On Monday, July 4th, the Sudanese coup leader Abdel Fattah al-Burhan gave a speech on national television announcing that the military is ready to take a step back and allow civilian forces to begin the transition to a democratic government. Resistance movements and other civilian factions, however, responded negatively to the news. “We don’t trust the army as they are continuing to kill protesters while claiming that they are willing to solve the crisis and hand over power to civilians,” said Omar Al-Digair, a member of the Forces of Freedom and Change coalition (FFC).
The military rule in Sudan began on October 25th, 2021, and was a consequence of the already unstable political situation of the country. In 2019, a wave of popular uprisings ousted the autocratic dictator Omar Hassan al-Bashir who had been ruling the country since 1989. After the uprising, a transitional power-sharing government, the Sovereign Council, was formed with the intention of moving towards a civilian-led government and holding democratic elections by 2023. However, as General al-Burhan was declared head of state, tensions escalated and led to the 2021 coup d’état. It was al-Burhan himself that declared a state of emergency and announced a military takeover.
Since then, Sudanese cities have been experiencing repeated outbursts of military and police violence against peaceful pro-democracy protesters, who are organized in resistance committees and advocate for the withdrawal of the military and the formation of a new transitional government. Repression has resulted in 114 victims, 10 of which were killed in the most recent protest in Khartoum on June 30th, 2022, as reported by the Central Committee of Sudanese Doctors. The UN, the African Union, and the Intergovernmental Authority on Development (IGAD) condemned the use of “excessive force” and Michelle Bachelet, UN rights chief recently pointed out that “so far, no one has been held accountable for these deaths”.
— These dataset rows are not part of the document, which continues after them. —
-- ==== Sys2Proof/Machine/Cart.lean ====
section
/-! DEFINITION. Cartridges and engines: settlement, hot swap, laser and engine faults, life records (R513-R537). -/

namespace Sys2Proof.Machine

/-- A row about a cartridge slot. -/
def onSlot (sl : Nat) (t : State) : Res := onElem (decide (sl < 16)) t

/-- Slot of a cartridge-slot unit's place. -/
def placeSlot (p : Nat) : Nat := 4 * (pDie p - 1) + 2 * (pRegion p / 2) + (pUnit p - 96)

def raiseSlot (code sl : Nat) (words : List Nat) (s : State) : State := raise code (slotPlace sl) words s

/-! ## Light that changes (R514, R515, R522-R525) -/

/-- Laser pairs of cartridge pair `k` that were lit in `old` and are dark now: reported, and their ports go down (R523). -/
def darkened (k sl : Nat) (old s : State) : State :=
  (List.range 16).foldl (fun s j =>
    if !pairDark old k j && pairDark s k j then
      (pairPorts k j).foldl (fun s p => portDark p s) (raiseSlot 0x3405 sl [j, 8] s)
    else s) s

/-- Every laser of a slot takes its final light at once, where it is working and its mate has stopped (R522, R525). -/
def stepUp (sl : Nat) (s : State) : State :=
  (List.range 16).foldl (fun s j =>
    let m := slotOf s (mateSlot sl)
    if supplies (slotOf s sl) && bit (slotOf s sl).working j && !(supplies m && bit m.working j) then setTarget sl j (finalLight s sl j) s else s) s

/-- A slot beside one that no longer supplies light stands alone (R521). -/
def nowAlone (sl : Nat) (s : State) : State :=
  if (slotOf s sl).st == .sharing && !supplies (slotOf s (mateSlot sl)) then slotMod sl (fun x => { x with st := .alone }) s else s

/-- No laser of the slot is biased. -/
def unbias (sl : Nat) (s : State) : State := (List.range 16).foldl (fun s j => setTarget sl j 0 s) s

/-- A slot in RAMPING_DOWN or READY_TO_REMOVE ramps back to share from its present light, over the remainder of 64 steps; a prepare
still ramping completes with ABORTED (R528). -/
def rampBack (sl : Nat) (s : State) : State :=
  let x := slotOf s sl
  if x.st == .rampingDown then
    finishKey 0x3402 sl (aborted 0) (slotMod sl (fun x => { x with st := .rampingUp, step := 64 - x.step, swapping := false }) s)
  else if x.st == .readyToRemove then slotMod sl (fun x => { x with st := .rampingUp, step := 0, swapping := false }) s
  else s

/-- A slot stops giving light without having been prepared (R525, R529): its mates step up, and a swap in progress ends. -/
def lightGone (sl : Nat) (s : State) : State :=
  let s := finishKey 0x3402 sl (aborted 0) (finishKey 0x3403 sl (aborted 0) s)
  nowAlone (mateSlot sl) (stepUp (mateSlot sl) (rampBack (mateSlot sl) s))

/-! ## Life records (R530-R534) -/

/-- Sample at place `i` of a laser's ring of 90, zero where there is none (R530). -/
def ringSample (r : LifeRec) (j i : Nat) : Bytes :=
  let l := r.samples.getD j []
  let k := (i + l.length + 90 - r.taken % 90) % 90
  match l[k]? with
  | some e => le 2 e.1 ++ le 2 e.2
  | none => [0, 0, 0, 0]

/-- The bytes of a life record (R530). -/
def lifeBytes (r : LifeRec) : Bytes :=
  le 16 r.serial ++ le 4 r.litHours ++ le 4 r.aloneHours ++ le 4 r.firstLit ++ le 2 r.working ++
  [byte r.cls, byte (b2n r.inserted + 2 * b2n r.adopted)] ++ le 2 r.iMax ++ [byte (min 90 r.taken), byte (r.taken % 90)] ++
  List.replicate 28 0 ++ (List.range 16).flatMap fun j => (List.range 90).flatMap (ringSample r j)

def putLife (r : LifeRec) (s : State) : State :=
  toFlash 5 r.serial (lifeBytes r)
    (cartMod (fun c => { c with lives := c.lives.map fun x => if x.serial == r.serial then r else x }) s)

/-- The record not inserted whose last light is oldest. -/
def oldestLife (l : List LifeRec) : Option LifeRec :=
  (l.filter fun r => !r.inserted).foldl (fun a r => match a with
    | none => some r
    | some b => if r.lastLit < b.lastLit then some r else a) none

/-- A record is opened; a full store of 512 replaces the one whose last light is oldest. -/
def openLife (r : LifeRec) (s : State) : State :=
  let l := s.cart.lives
  let l := if l.length < 512 then l
    else match oldestLife l with
      | some o => l.filter fun x => x.serial != o.serial
      | none => l
  putLife r (cartMod (fun c => { c with lives := l ++ [r] }) s)

/-- Numerators of the least-squares line through samples: 2 n D, 2 n D × value at the latest sample, 2 n × slope × D (R533). -/
def lineOf (l : List Nat) : Int × Int × Int :=
  let n := Int.ofNat l.length
  let sy := Int.ofNat (l.foldl (· + ·) 0)
  let sxy := Int.ofNat (((List.range l.length).zip l).foldl (fun a e => a + e.1 * e.2) 0)
  let sx := n * (n - 1) / 2
  let sxx := (n - 1) * n * (2 * n - 1) / 6
  let d := n * sxx - sx * sx
  let m := n * sxy - sx * sy
  if d == 0 then (2 * n, 2 * sy, 0) else (2 * n * d, 2 * d * sy + m * n * (n - 1), 2 * n * m)

/-- Margin of one laser in days: the line through its samples against I_max (R533). -/
def laserMargin (iMax : Nat) (l : List Nat) : Nat :=
  let (k, f, m) := lineOf l
  if m ≤ 0 then 65535 else min 65535 ((Int.ofNat (100 * iMax) * k - f) / m).toNat

/-- Is the projected I80 of a laser at or above I_max (R527, R533)? -/
def atLimit (iMax : Nat) (l : List Nat) : Bool :=
  let (k, f, _) := lineOf l
  !l.isEmpty && decide (Int.ofNat (100 * iMax) * k ≤ f)

def laserSamples (r : LifeRec) (j : Nat) : List Nat := (r.samples.getD j []).map fun e => e.1

/-- Margin of a cartridge: the least of its working lasers; with fewer than 14 samples from the rated life of 80,000 lit hours (R533). -/
def cartMargin (x : Slot) (r : LifeRec) : Nat :=
  ((List.range 16).filter fun j => bit x.working j).foldl (fun a j =>
    let l := laserSamples r j
    min a (if l.length < 14 then (80000 - r.litHours) / 24 else laserMargin r.iMax l)) 65535

/-- The cartridge of a slot is reported as due for replacement (R519, R522, R534). -/
def replaceDue (sl margin : Nat) (s : State) : State :=
  raiseSlot 0x3406 sl [margin, litHours s sl] (slotMod sl (fun x => { x with dueAt := some s.time.sec }) s)

/-! ## Settlement (R518-R520) -/

/-- A cartridge is refused and stays dark. -/
def refuseCart (sl cause : Nat) (s : State) : State :=
  raiseSlot 0x3402 sl [cause] (slotMod sl (fun x => { x with st := .refused }) s)

/-- Twelve draws of the random source: a challenge of 48 bytes. -/
def challenge : Nat → State → Bytes × State
  | 0, s => ([], s)
  | n + 1, s =>
    let (w, s) := drawRandom s
    let (b, s) := challenge n s
    (le 4 w.toNat ++ b, s)

/-- CART_PRESENCE_ASSERT (R518 steps 1 to 3): a cartridge is inserted; its serial and whether its chain ends at the root, where its
bus answers. -/
def execCartPresenceAssert (sl : Nat) (id : Option (Nat × Bool)) (s : State) : Res :=
  onSlot sl
    (if (slotOf s sl).presence then s
     else
       let s := slotMod sl (fun _ => { st := .settling, presence := true }) s
       match id with
       | none => s
       | some (serial, chain) =>
         let s := slotMod sl (fun x => { x with serial := serial % 2 ^ 128 }) s
         if !chain then refuseCart sl 1 s
         else
           let (c, s) := challenge 12 s
           emit (.cart sl 3 c) s)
When al-Burhan talked to the nation on Monday, he declared that the military would take a step aside from international political talks and allow the formation of a transitional government, apparently conceding to the requests of the pro-democracy movement. However, civilian blocs and resistance committees do not believe these statements, as spokesmen from the FFC have reported to the press. In fact, reports show that the military continues to exert violence and still controls the Central Bank and foreign policies. To the alarm of protesters, al-Burhan has put forward the idea of forming a new “Security and Defense Council”, which would join the military and the Rapid Support Forces (RSF). The widespread fear is that this new council will supersede the authority of any civilian government, therefore nullifying democratic efforts. In such a framework, it is very likely to have a prime minister who would only act as a puppet to al-Burhan and his regime.
Attempts from international actors to mediate between the military and the civilian factions have until now failed, as the resistance committees refuse to collaborate. Shainez Gamal, a member of one of the committees, declared that “there will be no negotiations, no partnerships, and no legitimacy for the military.” In the meanwhile, although the situation remains unclear, civilian blocs are trying to reorganize in order to run day-to-day affairs as the military loosens its grip.
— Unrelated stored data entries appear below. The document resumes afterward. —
/-- An I/O command of a submitter. `segs` are its buffers, `data` what they hold (data, then PI) where the command sends data. -/
def ioCommand (who : Submitter) (sq : Nat) (e : Bytes) (segs : Ns → Nat ⊕ List (Nat × Nat)) (data : Option Bytes) (s : State) : State :=
  let opc := enOpc e
  let fin := fun st => stoAnswer who sq (enCid e) 0 st s
  match attachOf s who (enNsid e) with
  | none => fin 0x0B
  | some a => match tget s.sto.nss a.ns with
    | none => fin 0x0B
    | some n =>
      let moves := opc == 0x01 || opc == 0x02 || opc == 0x05
      if ordered opc && !a.write then fin 0x20
      else if moves && 1048576 < dataLen n e then fin 0x02
      else if nsShown s n != 1 && nsShown s n != 2 then fin 0x82
      else match segs n with
        | .inl st => fin st
        | .inr l =>
          let c : StoCmd := { id := 0, who := who, sq := sq, cid := enCid e, ns := a.ns, opc := opc, ranges := rangesOf e (data.getD []), path := 0
                              conn := 0, sent := false, unknown := false, orphan := false, entry := e, data := [], segs := l, md := rd e 16 8 }
          if opc == 0x01 || opc == 0x05 then
            match data with
            | none => fin 0x04
            | some d => match writeData n e d with
              | .inr (k, st) => stoAnswer who sq (enCid e) 0 st (piError a.ns 1 e k st s)
              | .inl b => holdCmd { c with data := b } s
          else if opc == 0x09 then
            match data with
            | none => fin 0x04
            | some d => holdCmd { c with data := fitTo (16 * (fld (enDw e 10) 0 8 + 1)) d } s
          else holdCmd c s

/-- The buffers of a host's command. -/
def hostSegs (s : State) (f : Fn) (e list : Bytes) (n : Ns) : Nat ⊕ List (Nat × Nat) := dataSegs (nvmePage (nvmeOf s f)) e list (dataLen n e)

/-- A namespace with 4,096 commands at targets takes no further command from a submission queue (R366). -/
def nsFull (s : State) (f : Fn) (entry : Bytes) : Bool :=
  match attachOf s (.controller f) (enNsid (fitTo 64 entry)) with
  | some a => decide (4096 ≤ nsSent s a.ns)
  | none => false

/-- An I/O command of a host. -/
def hostIo (opc : Nat) (f : Fn) (q : Nat) (entry : Bytes) (act : Bytes → State → State) (s : State) : Res :=
  if q == 0 then onElem false s
  else if nsFull s f entry then onElem (isNvme s f) s
  else fetch opc f q entry act s

def execNvmeRead (f : Fn) (q : Nat) (entry list : Bytes) (s : State) : Res :=
  hostIo 0x02 f q entry (fun e s => ioCommand (.controller f) q e (hostSegs s f e list) none s) s

/-- NVME_WRITE: `data` is what the host's buffers hold, none when a read of host memory fails (Data Transfer Error, 0x04). -/
def execNvmeWrite (f : Fn) (q : Nat) (entry list : Bytes) (data : Option Bytes) (s : State) : Res :=
  hostIo 0x01 f q entry (fun e s => ioCommand (.controller f) q e (hostSegs s f e list) data s) s

def execNvmeCompare (f : Fn) (q : Nat) (entry list : Bytes) (data : Option Bytes) (s : State) : Res :=
  hostIo 0x05 f q entry (fun e s => ioCommand (.controller f) q e (hostSegs s f e list) data s) s

def execNvmeFlush (f : Fn) (q : Nat) (entry : Bytes) (s : State) : Res :=
  hostIo 0x00 f q entry (fun e s => ioCommand (.controller f) q e (fun _ => .inr []) none s) s

def execNvmeWriteZeroes (f : Fn) (q : Nat) (entry : Bytes) (s : State) : Res :=
  hostIo 0x08 f q entry (fun e s => ioCommand (.controller f) q e (fun _ => .inr []) none s) s

def execNvmeDatasetManagement (f : Fn) (q : Nat) (entry : Bytes) (data : Option Bytes) (s : State) : Res :=
  hostIo 0x09 f q entry (fun e s => ioCommand (.controller f) q e (fun _ => .inr []) data s) s

/-- The contiguous buffer of a bed's command, with its PI buffer, within one window each with the right that the command needs: read of what
it sends, write of what it receives (R427). -/
def bedSegs (s : State) (b : Nat) (e : Bytes) (n : Ns) : Nat ⊕ List (Nat × Nat) :=
  let opc := enOpc e
  let len := if opc == 0x09 then 16 * (fld (enDw e 10) 0 8 + 1) else if opc == 0x01 || opc == 0x02 || opc == 0x05 then dataLen n e else 0
  let md := if opc == 0x01 || opc == 0x02 || opc == 0x05 then mdLen n e else 0
  let right := if opc == 0x02 then 1 else 0
  let ok := (len == 0 || inBedWindow s b (rd e 24 8) len right) && (md == 0 || inBedWindow s b (rd e 16 8) md right)
  if fld (rd e 1 1) 6 2 != 0 || !ok then .inl 0x02 else .inr [(rd e 24 8, len)]

/-- BED_STORAGE_SUBMIT: a bed's entry arrives on its storage channel. A poisoned line of its buffer ends it with Internal Error (0x06). -/
def execBedStorageSubmit (b : Nat) (entry : Bytes) (s : State) : Res :=
  onElem (decide (b < 32))
    (let e := fitTo 64 entry
     if !storageUp s then s
     else if !ioOps.contains (enOpc e) then stoAnswer (.bed b) 0 (enCid e) 0 0x01 s
     else
       let a := rd e 24 8
       let out := enOpc e == 0x01 || enOpc e == 0x05 || enOpc e == 0x09
       match attachOf s (.bed b) (enNsid e) with
       | none => stoAnswer (.bed b) 0 (enCid e) 0 0x0B s
       | some t => match tget s.sto.nss t.ns with
         | none => stoAnswer (.bed b) 0 (enCid e) 0 0x0B s
         | some n =>
           match bedSegs s b e n with
           | .inl st => stoAnswer (.bed b) 0 (enCid e) 0 st s
           | .inr l =>
             let len := (l.headD (0, 0)).2
             let md := if enOpc e == 0x09 then 0 else mdLen n e
             let bad := out && ((poisonHit s a len).isSome || (md != 0 && (poisonHit s (rd e 16 8) md).isSome))
             if bad then stoAnswer (.bed b) 0 (enCid e) 0 0x06 s
             else
               let s := if out then countReads a len (if md == 0 then s else countReads (rd e 16 8) md s) else s
               let d := if out then some (memRead s a len ++ memRead s (rd e 16 8) md) else none
               ioCommand (.bed b) 0 e (fun _ => .inr l) d s)

/-- TARGET_RESPONSE: the target's answer to a command: result dword 0, 15-bit status, its data, and the decrypted blocks where the namespace
is encrypted. `ecc` says that the engine's staging met an uncorrectable error (R504). Path-related statuses (SCT 3) are transport errors and
are reissued (R369). -/
def execTargetResponse (id dw0 status : Nat) (data plain : Bytes) (ecc : Bool) (s : State) : Res :=
  .next (match s.sto.cmds.find? fun c => c.id == id && c.sent with
    | none => s
    | some c =>
      let i := c.ns
      if fld status 8 3 == 3 then
        pumpNs i (stoMod (fun x => { x with cmds := x.cmds.map fun d =>
          if d.id == id then { d with sent := false, unknown := true } else d }) s)
      else if ecc then pumpNs i (endCmd c 0 0x06 s)
      else if c.opc != 0x02 || fld status 0 11 != 0 || c.orphan then pumpNs i (endCmd c dw0 (status % 2 ^ 15) s)
      else match tget s.sto.nss i with
        | none => endCmd c dw0 (status % 2 ^ 15) s
        | some n => match readData n c.entry data plain with
          | .inr (k, st) => pumpNs i (endCmd c 0 st (piError i 2 c.entry k st s))
          | .inl (d, pi) =>
            let (ok, s) := deliver c d pi s
            pumpNs i (endCmd c dw0 (if ok then status % 2 ^ 15 else 0x06) s))

/-! ## Paths (R359-R362, R364, R367, R368) -/

def pathMod (p : Nat) (f : StoPath → StoPath) (s : State) : State :=
  stoMod (fun x => { x with paths := match tget x.paths p with | some y => tput x.paths p (f y) | none => x.paths }) s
As international intervention is not welcomed in Sudan, one must now hope that the pro-democracy movement will be able to apply enough pressure to force al-Burhan to truthfully take a step back and allow for the transitional government to be formed and agree on a constitutional declaration that would define the terms of the transitional period to democracy. In the meantime, UN agencies and NGOs have renewed their commitment to helping the Sudanese population and to alleviate the tolls that the civil uprising has on the most fragile parts of society.